Even within the brass band format, different instruments mad in different styles came into use. There were three basic horn designs popular at the time, separated by the direction the bell faced. The were bell-front, over-the-shoulder (OTS), and circular designs, each having its advantages and drawbacks. Military bands preferred the over-the-shoulder horns because the sound was better heard by the soldiers while on the march.

Some bands were equipped with a matching set if horns, made by the same instrument maker. The advantage of having matched horns became apparent when the musician attempted to tune with the others to create a more pleasing sound.
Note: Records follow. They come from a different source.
-- ==== Sys2Proof/Machine/Ops.lean ====
section
/-! DEFINITION. The operations everything else is made of: the buffer primitives (40_bitbuffer_ops.md), the handing
back of a result (the block's only counterpart of taking an exception, 60_exceptions.md R243), the updates of State,
the loop of a looping stage, and the frame of a PROCESS transaction. -/

namespace Sys2Proof.Machine

/-! ### Buffer primitives on a sequence of units -/

/-- `readUnit` (R110): the unit at an offset from the start of the content, where there is one. -/
def Fifo.read? {α : Type} (q : Fifo α) (off : Nat) : Option α := q.content[off]?

/-- Storage with the unit at one write offset set. -/
def stageAt {α : Type} : List (Option α) → Nat → α → List (Option α)
  | [], 0, v => [some v]
  | [], k + 1, v => none :: stageAt [] k v
  | _ :: t, 0, v => some v :: t
  | h :: t, k + 1, v => h :: stageAt t k v

/-- `writeUnit` (R111): the offset counts from the end of the content; `filled` does not change. -/
def Fifo.writeUnit {α : Type} (q : Fifo α) (off : Nat) (v : α) : Fifo α :=
  { q with staged := stageAt q.staged off v }

/-- `hasAvailable` (R112). -/
def Fifo.hasAvailable {α : Type} (q : Fifo α) (off n : Nat) : Bool := decide (off + n ≤ q.filled)

/-- `hasSpace` (R113), for a buffer of `cap` units. -/
def Fifo.hasSpace {α : Type} (q : Fifo α) (cap off n : Nat) : Bool := decide (q.filled + off + n ≤ cap)

/-- `consume` (R114): the first `n` units go; the storage behind the new content is unspecified unless nothing moved. -/
def Fifo.consume {α : Type} (q : Fifo α) (n : Nat) : Fifo α :=
  if n = 0 then q else { content := q.content.drop n, staged := [] }

/-- `produce` (R115): the units at write offsets 0 .. n-1 become the last `n` of the content. One that was never
written is the free value `free j` for its offset `j` (93_implementation_defined.md U2). -/
def Fifo.produce {α : Type} (free : Nat → α) (q : Fifo α) (n : Nat) : Fifo α :=
  { content := q.content ++ (List.range n).map fun j => ((q.staged[j]?).join).getD (free j)
    staged := q.staged.drop n }

/-- `writeUnit` at offsets 0, 1, ... and one `produce` of them all: how every stage puts out units (R115, last
sentence). -/
def Fifo.emit {α : Type} (q : Fifo α) (us : List α) : Fifo α :=
  { content := q.content ++ us, staged := q.staged.drop us.length }

/-! ### Buffer primitives on a BitBuffer -/

/-- A pipeline RESET's `filled <- 0`, storage unspecified (45_pipeline.md R226, R227). -/
def BitBuffer.cleared (B : BitBuffer) : BitBuffer :=
  match B.store with
  | .bytes _ => { B with store := .bytes .empty }
  | .bits order _ => { B with store := .bits order .empty }
  | .reserved => B

/-- The canonical form of a fifo of `cap` units: content and staged units fit (10_state.md R21), and the staged list
does not end in an unspecified unit. -/
def Fifo.wf {α : Type} (q : Fifo α) (cap : Nat) : Bool :=
  decide (q.content.length + q.staged.length ≤ cap) &&
    match q.staged.getLast? with
    | some none => false
    | _ => true

/-- The canonical form of a buffer. -/
def BitBuffer.wf (B : BitBuffer) : Bool :=
  match B.store with
  | .bytes q => q.wf B.nbytes
  | .bits _ q => q.wf (8 * B.nbytes)
  | .reserved => true

/-- The canonical form of the caller's store. -/
def Memory.wf (m : Memory) : Bool := m.all BitBuffer.wf

/-! ### State updates -/

/-- The transaction hands back its output and is over. Nothing else is saved, no mode changes, there is no handler and
no return (60_exceptions.md R240, R243, R245). -/
def State.respond (s : State) (r : Response) : State := { s with response := some r }

/-- One transcoder put back under its reference. -/
def State.putXc (s : State) (k : Nat) (x : Xc) : State := { s with xcs := s.xcs.set k x }
/-- One biphase-mark encoder put back under its reference. -/
def State.putBe (s : State) (k : Nat) (x : BiphaseEnc) : State := { s with bes := s.bes.set k x }
/-- One frame encoder put back under its reference. -/
def State.putFe (s : State) (k : Nat) (x : FrameEnc) : State := { s with fes := s.fes.set k x }
/-- One frame decoder put back under its reference. -/
def State.putFd (s : State) (k : Nat) (x : FrameDec) : State := { s with fds := s.fds.set k x }
/-- One encode session put back under its reference. -/
def State.putEnc (s : State) (k : Nat) (x : EncSession) : State := { s with encs := s.encs.set k x }
/-- One decode session put back under its reference. -/
def State.putDec (s : State) (k : Nat) (x : DecSession) : State := { s with decs := s.decs.set k x }
/-- One buffer of the caller's put back under its reference. -/
def State.putBuf (s : State) (k : Nat) (B : BitBuffer) : State := { s with bufs := s.bufs.set k B }

/-- `n` free values of unspecified storage have been drawn (93_implementation_defined.md U2; log entry 6). -/
def State.draw (s : State) (n : Nat) : State := { s with fresh := s.fresh + n }

/-- The next thing the caller asks for, taken off the list (10_state.md R24 (a)). -/
def State.takeCall (s : State) : Option (Call × State) :=
  match s.calls with
  | [] => none
  | c :: rest => some (c, { s with calls := rest })

/-- The caller makes a buffer, a stand-alone unit or a session: it joins those of its kind, as at power-on
(10_state.md R37, 70_reset_and_hazards.md R272 (1); log entry 14). -/
def State.create (s : State) : Creation → State
  | .buffer mode nbytes => { s with bufs := s.bufs ++ [.make mode nbytes] }
  | .xc => { s with xcs := s.xcs ++ [.powerOn] }
  | .bmcEnc => { s with bes := s.bes ++ [.powerOn] }
  | .frameEnc => { s with fes := s.fes ++ [.powerOn] }
  | .frameDec => { s with fds := s.fds ++ [.powerOn] }
  | .encSession p => { s with encs := s.encs ++ [.powerOn p] }
  | .decSession p => { s with decs := s.decs ++ [.powerOn p] }

/-! ### Stages

A PROCESS is handed references to an input and an output buffer (30_encoding.md R90). Each stage is written once, as the
acts it does: what it consumes at the head of its input and what it puts out. The acts are then done on two buffers, or,
where both references name one buffer, on that one: first put out, then consumed, as the pseudocode of every stage has it
(log entry 8). -/

/-- What a transaction on two buffers gives back (00_scope.md R10): the result code, the unit state, the two buffers. -/
structure StageResult (σ : Type) where
  code : ResultCode
  st   : σ
  inp  : BitBuffer
  out  : BitBuffer
  deriving DecidableEq, Repr

/-- What a transaction on one buffer gives back. -/
structure OneResult (σ : Type) where
  code : ResultCode
  st   : σ
  buf  : BitBuffer
  deriving DecidableEq, Repr

/-- The result on two buffers' units themselves, once the modes are known to be acceptable. -/
structure FifoResult (σ α β : Type) where
  code : ResultCode
  st   : σ
  inp  : Fifo α
  out  : Fifo β
  deriving DecidableEq, Repr

/-- The same on one buffer's units. -/
structure OneFifoResult (σ α : Type) where
  code : ResultCode
  st   : σ
  buf  : Fifo α
  deriving DecidableEq, Repr

/-- What one try of a looping stage's step gives (41_bitwidth_converter.md R135, 42_biphase_mark.md R151, R155): it puts
out `us` and consumes `n`, or it is blocked, on input or on output, and does nothing. -/
inductive StepTry (σ β : Type) where
  | done (st : σ) (n : Nat) (us : List β)
  | blocked (rc : ResultCode)
  deriving DecidableEq, Repr

/-- The last thing an atomic stage does in a transaction: it puts out `us`, consumes `n` and returns (43_frame_encoder.md
R172, 44_frame_decoder.md R195). -/
structure Act (σ β : Type) where
  code : ResultCode
  st   : σ
  n    : Nat
  us   : List β
  deriving DecidableEq, Repr

/-- An act that returns a code and does nothing. -/
def Act.none {σ β : Type} (code : ResultCode) (st : σ) : Act σ β := { code := code, st := st, n := 0, us := [] }

/-- An act on two buffers. -/
def Act.two {σ α β : Type} (a : Act σ β) (i : Fifo α) (o : Fifo β) : FifoResult σ α β :=
  { code := a.code, st := a.st, inp := i.consume a.n, out := o.emit a.us }

/-- An act on one buffer. -/
def Act.one {σ α : Type} (a : Act σ α) (q : Fifo α) : OneFifoResult σ α :=
  { code := a.code, st := a.st, buf := (q.emit a.us).consume a.n }

/-- The loop of a looping stage: step after step until one is blocked; OK if at least one was done, else the blocking
code (41_bitwidth_converter.md R135; 92_eei_decisions.md D4). `progress` says whether one was done before. The
first argument bounds the number of steps: each consumes at least one unit, so `filled + 1` is never reached
(log entry 16). -/
def loopSteps {σ α β : Type} (try1 : σ → Fifo α → Fifo β → StepTry σ β) :
    Nat → Bool → σ → Fifo α → Fifo β → FifoResult σ α β
  | 0, progress, st, i, o => { code := if progress then .ok else .needInputData, st := st, inp := i, out := o }
  | fuel + 1, progress, st, i, o =>
    match try1 st i o with
    | .done st' n us => loopSteps try1 fuel true st' (i.consume n) (o.emit us)
    | .blocked rc => { code := if progress then .ok else rc, st := st, inp := i, out := o }

/-- A looping stage's whole transaction on the units of two buffers. -/
def runLoop {σ α β : Type} (try1 : σ → Fifo α → Fifo β → StepTry σ β) (st : σ) (i : Fifo α) (o : Fifo β) :
    FifoResult σ α β :=
  loopSteps try1 (i.filled + 1) false st i o

/-- The same loop where input and output are one buffer; `none` where it is still going on after the number of steps
given. -/
def loopOne {σ α : Type} (try1 : σ → Fifo α → Fifo α → StepTry σ α) :
    Nat → Bool → σ → Fifo α → Option (OneFifoResult σ α)
  | 0, _, _, _ => none
  | fuel + 1, progress, st, q =>
    match try1 st q q with
    | .done st' n us => loopOne try1 fuel true st' ((q.emit us).consume n)
    | .blocked rc => some { code := if progress then .ok else rc, st := st, buf := q }

/-- A looping stage's whole transaction on the units of one buffer of `cap` units. A loop that changes the number of
units by one at each step ends within `filled + cap` steps; one that keeps it never ends (log entry 16). -/
def runOne {σ α : Type} (try1 : σ → Fifo α → Fifo α → StepTry σ α) (cap : Nat) (st : σ) (q : Fifo α) :
    Option (OneFifoResult σ α) :=
  loopOne try1 (q.filled + cap + 1) false st q

/-- A stage that works on bit-addressed buffers only: the input's mode is tested first, then the output's
(30_encoding.md R91, 60_exceptions.md R244). `body` gets the output's capacity in bits. -/
def onBits {σ : Type} (st : σ) (i o : BitBuffer) (body : Nat → Fifo Bit → Fifo Bit → FifoResult σ Bit Bit) :
    StageResult σ :=
  match i.store with
  | .bits iOrder iq =>
    match o.store with
    | .bits oOrder oq =>
      let r := body o.capacity iq oq
      { code := r.code, st := r.st, inp := { i with store := .bits iOrder r.inp },
        out := { o with store := .bits oOrder r.out } }
    | .bytes _ => { code := .invalidOutputType, st := st, inp := i, out := o }
    | .reserved => { code := .invalidOutputType, st := st, inp := i, out := o }
  | .bytes _ => { code := .invalidInputType, st := st, inp := i, out := o }
  | .reserved => { code := .invalidInputType, st := st, inp := i, out := o }

/-- The same stage on one buffer. -/
def onOneBits {σ : Type} (st : σ) (b : BitBuffer) (body : Nat → Fifo Bit → Option (OneFifoResult σ Bit)) :
    Option (OneResult σ) :=
  match b.store with
  | .bits order q =>
    (body b.capacity q).map fun r => { code := r.code, st := r.st, buf := { b with store := .bits order r.buf } }
  | .bytes _ => some { code := .invalidInputType, st := st, buf := b }
  | .reserved => some { code := .invalidInputType, st := st, buf := b }

/-- A PROCESS transaction of the machine: the two references are resolved, the stage runs on the two buffers, or on the
one that both name, its unit state and buffers are put back and the code is handed to the caller. `one` gives `none`
where the stage's loop never ends. -/
def State.process {σ : Type} (s : State) (inp out : Nat) (two : BitBuffer → BitBuffer → StageResult σ)
    (one : BitBuffer → Option (OneResult σ)) (save : State → σ → State) : Host.Outcome State Fault Refusal :=
  match s.bufs[inp]? with
  | none => .refused (.noSuchBuffer inp)
  | some i =>
    match s.bufs[out]? with
    | none => .refused (.noSuchBuffer out)
    | some o =>
      if inp = out then
        match one i with
        | none => .fault .neverEnds
        | some r => .next (((save s r.st).putBuf inp r.buf).respond (.code r.code))
      else
        let r := two i o
        .next ((((save s r.st).putBuf inp r.inp).putBuf out r.out).respond (.code r.code))

/-- An operation on the stand-alone unit or session that a reference names. -/
def withUnit {σ : Type} (units : List σ) (ref : Nat) (k : σ → Host.Outcome State Fault Refusal) :
    Host.Outcome State Fault Refusal :=
  match units[ref]? with
  | none => .refused (.noSuchUnit ref)
  | some u => k u

/-- An operation on the caller's buffer that a reference names. -/
def withBuffer (s : State) (ref : Nat) (k : BitBuffer → Host.Outcome State Fault Refusal) :
    Host.Outcome State Fault Refusal :=
  match s.bufs[ref]? with
  | none => .refused (.noSuchBuffer ref)
  | some B => k B

end Sys2Proof.Machine
end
Since each maker used a slightly different pitch base, horns of different makers made it difficult to tune together, Slide trombones were used in some bands but were impractical for field use in the event a dent in the slide would render the horn unusable. Valved tenor horns or valved trombones were usually substituted for the slide trombone. Woodwinds like the Albert or Simple system clarinet or D-flat piccolo were used when available but were not present in most bands of that era.


The E-flat cornet typically played the melody of the Civil War brass band. The Bandmaster also played the melody line. Other instruments included the B-flat cornet, E-flat alto horn, B-flat tenor horn, B-flat bass or baritone, E-flat tuba, side drum, bass drum, and cymbal. The cymbals were usually played by the bass drummer, who attached one cymbal to the top of the bass drum and struck it with the other cymbal. Woodwinds were used when a player was available.

Commonly in Confederate Bands, there would be a mixture of horn designs. Southern armies often lacked funds to purchase complete sets of matching horns. The musicians would play whatever was available. Drums were necessary for marching and sounding calls to the soldiers. Drums of the period had calfskin heads, catgut snares, and wooden or brass shells. They were often decorated with paintings of eagles or patriotic designs and generally had rope tension heads, although there is evidence of rod tension drums in use.

To provide variety, some Bandmasters would compose new tunes or change existing ones to suit the instrumentation of their band. Many of the same tunes were popular in every unit, North or South. "Dixie," often thought of strictly as a Southern tune, was popular with both sides and was a favorite of Abraham Lincoln's.